◆ **WHAT TO DO**: Copy out the data line by line exactly, from its start to the line bearing "at its offset", inclusive.
Segment Open
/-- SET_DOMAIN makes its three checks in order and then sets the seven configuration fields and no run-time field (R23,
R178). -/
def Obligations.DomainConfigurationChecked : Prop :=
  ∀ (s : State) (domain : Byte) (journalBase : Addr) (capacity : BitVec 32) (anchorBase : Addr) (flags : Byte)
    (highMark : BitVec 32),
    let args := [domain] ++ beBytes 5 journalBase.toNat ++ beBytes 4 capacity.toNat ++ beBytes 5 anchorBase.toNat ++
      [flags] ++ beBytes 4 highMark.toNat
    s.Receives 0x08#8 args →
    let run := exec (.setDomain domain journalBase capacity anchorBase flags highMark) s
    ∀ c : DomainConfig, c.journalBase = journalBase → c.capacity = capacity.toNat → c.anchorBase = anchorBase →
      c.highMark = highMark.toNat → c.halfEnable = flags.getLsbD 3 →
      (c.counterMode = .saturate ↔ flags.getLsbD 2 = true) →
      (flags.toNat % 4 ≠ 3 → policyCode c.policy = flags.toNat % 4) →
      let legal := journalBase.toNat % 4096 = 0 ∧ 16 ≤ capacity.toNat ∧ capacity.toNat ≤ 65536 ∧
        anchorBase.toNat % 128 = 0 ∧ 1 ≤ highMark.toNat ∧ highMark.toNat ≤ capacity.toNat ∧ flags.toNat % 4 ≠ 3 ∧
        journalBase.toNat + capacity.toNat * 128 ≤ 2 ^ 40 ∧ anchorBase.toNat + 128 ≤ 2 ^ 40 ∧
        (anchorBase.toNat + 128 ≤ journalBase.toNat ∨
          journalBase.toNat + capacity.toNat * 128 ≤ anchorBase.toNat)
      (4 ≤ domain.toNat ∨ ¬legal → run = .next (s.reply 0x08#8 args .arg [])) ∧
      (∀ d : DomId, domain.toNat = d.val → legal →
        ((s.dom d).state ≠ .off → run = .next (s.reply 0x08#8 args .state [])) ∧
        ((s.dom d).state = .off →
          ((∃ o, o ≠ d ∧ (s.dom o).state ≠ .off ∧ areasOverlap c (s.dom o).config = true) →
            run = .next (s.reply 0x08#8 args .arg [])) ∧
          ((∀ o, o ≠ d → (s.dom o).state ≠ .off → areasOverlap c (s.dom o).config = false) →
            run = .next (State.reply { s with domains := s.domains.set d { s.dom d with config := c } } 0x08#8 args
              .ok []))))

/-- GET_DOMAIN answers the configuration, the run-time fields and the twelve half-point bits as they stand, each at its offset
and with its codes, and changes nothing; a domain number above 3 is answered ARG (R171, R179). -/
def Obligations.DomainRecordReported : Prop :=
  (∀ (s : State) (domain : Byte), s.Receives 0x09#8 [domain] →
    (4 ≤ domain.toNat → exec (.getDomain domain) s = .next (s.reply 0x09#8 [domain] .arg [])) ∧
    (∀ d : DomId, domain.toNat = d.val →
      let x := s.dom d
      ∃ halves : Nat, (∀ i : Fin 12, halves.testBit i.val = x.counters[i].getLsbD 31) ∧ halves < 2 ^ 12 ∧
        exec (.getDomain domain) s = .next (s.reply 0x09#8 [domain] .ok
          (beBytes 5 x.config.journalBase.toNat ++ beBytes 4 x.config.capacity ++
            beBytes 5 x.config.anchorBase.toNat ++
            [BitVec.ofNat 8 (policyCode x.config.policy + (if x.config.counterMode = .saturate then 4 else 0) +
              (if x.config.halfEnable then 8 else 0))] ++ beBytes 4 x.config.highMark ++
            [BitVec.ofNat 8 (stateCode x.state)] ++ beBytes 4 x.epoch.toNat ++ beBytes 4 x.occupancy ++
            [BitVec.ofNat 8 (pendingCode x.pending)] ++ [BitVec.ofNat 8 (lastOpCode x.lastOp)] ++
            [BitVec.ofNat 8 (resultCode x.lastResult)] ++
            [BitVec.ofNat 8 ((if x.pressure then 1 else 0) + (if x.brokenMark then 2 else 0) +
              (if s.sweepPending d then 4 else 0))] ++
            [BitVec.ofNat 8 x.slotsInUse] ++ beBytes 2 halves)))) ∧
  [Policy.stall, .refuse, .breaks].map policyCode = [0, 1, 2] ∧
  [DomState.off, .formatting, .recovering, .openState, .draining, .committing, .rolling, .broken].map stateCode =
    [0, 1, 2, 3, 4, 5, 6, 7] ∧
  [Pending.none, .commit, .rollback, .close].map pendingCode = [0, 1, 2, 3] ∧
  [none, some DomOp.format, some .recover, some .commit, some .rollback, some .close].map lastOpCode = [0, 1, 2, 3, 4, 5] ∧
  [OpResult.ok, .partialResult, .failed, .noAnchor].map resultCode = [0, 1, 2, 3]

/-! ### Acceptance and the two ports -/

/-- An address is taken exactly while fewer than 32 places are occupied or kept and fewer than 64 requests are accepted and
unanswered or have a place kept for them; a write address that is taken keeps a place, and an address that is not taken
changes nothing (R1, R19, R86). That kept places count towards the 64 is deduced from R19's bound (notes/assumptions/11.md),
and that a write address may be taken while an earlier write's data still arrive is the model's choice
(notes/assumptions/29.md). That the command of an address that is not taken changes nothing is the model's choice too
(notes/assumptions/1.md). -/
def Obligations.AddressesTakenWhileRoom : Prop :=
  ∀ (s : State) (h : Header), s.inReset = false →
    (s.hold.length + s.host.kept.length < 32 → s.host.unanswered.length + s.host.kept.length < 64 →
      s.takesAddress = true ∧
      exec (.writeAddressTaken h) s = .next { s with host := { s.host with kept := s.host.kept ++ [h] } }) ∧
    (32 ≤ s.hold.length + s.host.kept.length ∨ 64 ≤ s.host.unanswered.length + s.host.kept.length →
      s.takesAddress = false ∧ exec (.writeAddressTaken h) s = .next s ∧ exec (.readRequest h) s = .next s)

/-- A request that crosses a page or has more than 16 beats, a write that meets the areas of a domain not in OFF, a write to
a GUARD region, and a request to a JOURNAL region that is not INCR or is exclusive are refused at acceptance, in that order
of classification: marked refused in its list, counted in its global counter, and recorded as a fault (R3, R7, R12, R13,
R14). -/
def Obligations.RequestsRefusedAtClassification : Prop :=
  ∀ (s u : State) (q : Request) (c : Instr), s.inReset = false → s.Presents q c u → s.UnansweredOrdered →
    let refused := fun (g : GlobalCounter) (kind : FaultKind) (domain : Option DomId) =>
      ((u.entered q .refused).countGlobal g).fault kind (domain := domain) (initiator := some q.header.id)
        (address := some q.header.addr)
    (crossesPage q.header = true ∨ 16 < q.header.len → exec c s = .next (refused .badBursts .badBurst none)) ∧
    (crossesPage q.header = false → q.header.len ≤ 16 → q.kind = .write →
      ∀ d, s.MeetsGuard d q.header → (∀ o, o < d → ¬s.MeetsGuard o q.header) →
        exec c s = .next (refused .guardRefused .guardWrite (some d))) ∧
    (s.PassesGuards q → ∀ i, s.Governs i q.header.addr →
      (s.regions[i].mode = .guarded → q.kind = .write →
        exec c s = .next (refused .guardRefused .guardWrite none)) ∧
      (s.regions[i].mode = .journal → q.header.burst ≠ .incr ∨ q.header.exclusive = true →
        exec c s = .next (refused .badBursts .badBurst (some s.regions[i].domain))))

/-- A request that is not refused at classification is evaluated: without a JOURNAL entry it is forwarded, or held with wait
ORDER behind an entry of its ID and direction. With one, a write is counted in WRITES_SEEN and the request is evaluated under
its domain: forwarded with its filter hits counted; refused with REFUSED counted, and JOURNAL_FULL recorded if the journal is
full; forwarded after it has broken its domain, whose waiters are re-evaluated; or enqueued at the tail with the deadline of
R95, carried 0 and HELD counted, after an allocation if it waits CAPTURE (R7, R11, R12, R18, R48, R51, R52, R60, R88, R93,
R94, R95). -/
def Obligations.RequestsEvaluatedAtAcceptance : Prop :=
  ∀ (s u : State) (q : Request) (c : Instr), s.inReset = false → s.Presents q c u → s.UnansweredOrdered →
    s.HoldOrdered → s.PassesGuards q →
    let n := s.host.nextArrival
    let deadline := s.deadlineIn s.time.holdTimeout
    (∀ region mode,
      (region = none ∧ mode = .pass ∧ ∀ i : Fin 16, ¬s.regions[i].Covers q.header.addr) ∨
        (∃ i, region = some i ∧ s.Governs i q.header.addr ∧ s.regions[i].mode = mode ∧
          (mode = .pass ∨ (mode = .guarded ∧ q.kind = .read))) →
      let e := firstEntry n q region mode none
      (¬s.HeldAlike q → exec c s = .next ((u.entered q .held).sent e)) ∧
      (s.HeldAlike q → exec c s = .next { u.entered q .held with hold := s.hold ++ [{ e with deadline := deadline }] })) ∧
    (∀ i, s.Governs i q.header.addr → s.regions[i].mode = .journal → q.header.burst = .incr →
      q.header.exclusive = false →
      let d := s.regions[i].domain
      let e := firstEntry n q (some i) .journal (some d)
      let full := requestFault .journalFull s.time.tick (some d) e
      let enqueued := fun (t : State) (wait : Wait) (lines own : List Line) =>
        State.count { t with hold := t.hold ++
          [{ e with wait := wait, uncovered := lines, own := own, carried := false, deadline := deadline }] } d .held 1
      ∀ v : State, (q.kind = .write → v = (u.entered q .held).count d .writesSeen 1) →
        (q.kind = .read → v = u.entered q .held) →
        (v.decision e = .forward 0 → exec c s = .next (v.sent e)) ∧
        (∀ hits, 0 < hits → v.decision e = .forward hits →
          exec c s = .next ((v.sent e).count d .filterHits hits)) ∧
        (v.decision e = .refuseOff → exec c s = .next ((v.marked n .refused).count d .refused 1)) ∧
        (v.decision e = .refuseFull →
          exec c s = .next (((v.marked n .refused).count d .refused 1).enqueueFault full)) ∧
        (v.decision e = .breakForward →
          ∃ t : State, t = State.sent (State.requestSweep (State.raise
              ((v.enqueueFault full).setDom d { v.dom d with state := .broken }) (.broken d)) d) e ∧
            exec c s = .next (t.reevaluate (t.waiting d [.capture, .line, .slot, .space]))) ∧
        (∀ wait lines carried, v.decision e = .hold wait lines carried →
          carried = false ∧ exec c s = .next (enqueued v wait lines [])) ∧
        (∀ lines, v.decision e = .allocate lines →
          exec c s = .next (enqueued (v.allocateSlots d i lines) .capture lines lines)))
Segment Closed
◆ **OUTPUT**:
/-- SET_DOMAIN makes its three checks in order and then sets the seven configuration fields and no run-time field (R23,
R178). -/
def Obligations.DomainConfigurationChecked : Prop :=
  ∀ (s : State) (domain : Byte) (journalBase : Addr) (capacity : BitVec 32) (anchorBase : Addr) (flags : Byte)
    (highMark : BitVec 32),
    let args := [domain] ++ beBytes 5 journalBase.toNat ++ beBytes 4 capacity.toNat ++ beBytes 5 anchorBase.toNat ++
      [flags] ++ beBytes 4 highMark.toNat
    s.Receives 0x08#8 args →
    let run := exec (.setDomain domain journalBase capacity anchorBase flags highMark) s
    ∀ c : DomainConfig, c.journalBase = journalBase → c.capacity = capacity.toNat → c.anchorBase = anchorBase →
      c.highMark = highMark.toNat → c.halfEnable = flags.getLsbD 3 →
      (c.counterMode = .saturate ↔ flags.getLsbD 2 = true) →
      (flags.toNat % 4 ≠ 3 → policyCode c.policy = flags.toNat % 4) →
      let legal := journalBase.toNat % 4096 = 0 ∧ 16 ≤ capacity.toNat ∧ capacity.toNat ≤ 65536 ∧
        anchorBase.toNat % 128 = 0 ∧ 1 ≤ highMark.toNat ∧ highMark.toNat ≤ capacity.toNat ∧ flags.toNat % 4 ≠ 3 ∧
        journalBase.toNat + capacity.toNat * 128 ≤ 2 ^ 40 ∧ anchorBase.toNat + 128 ≤ 2 ^ 40 ∧
        (anchorBase.toNat + 128 ≤ journalBase.toNat ∨
          journalBase.toNat + capacity.toNat * 128 ≤ anchorBase.toNat)
      (4 ≤ domain.toNat ∨ ¬legal → run = .next (s.reply 0x08#8 args .arg [])) ∧
      (∀ d : DomId, domain.toNat = d.val → legal →
        ((s.dom d).state ≠ .off → run = .next (s.reply 0x08#8 args .state [])) ∧
        ((s.dom d).state = .off →
          ((∃ o, o ≠ d ∧ (s.dom o).state ≠ .off ∧ areasOverlap c (s.dom o).config = true) →
            run = .next (s.reply 0x08#8 args .arg [])) ∧
          ((∀ o, o ≠ d → (s.dom o).state ≠ .off → areasOverlap c (s.dom o).config = false) →
            run = .next (State.reply { s with domains := s.domains.set d { s.dom d with config := c } } 0x08#8 args
              .ok []))))

/-- GET_DOMAIN answers the configuration, the run-time fields and the twelve half-point bits as they stand, each at its offset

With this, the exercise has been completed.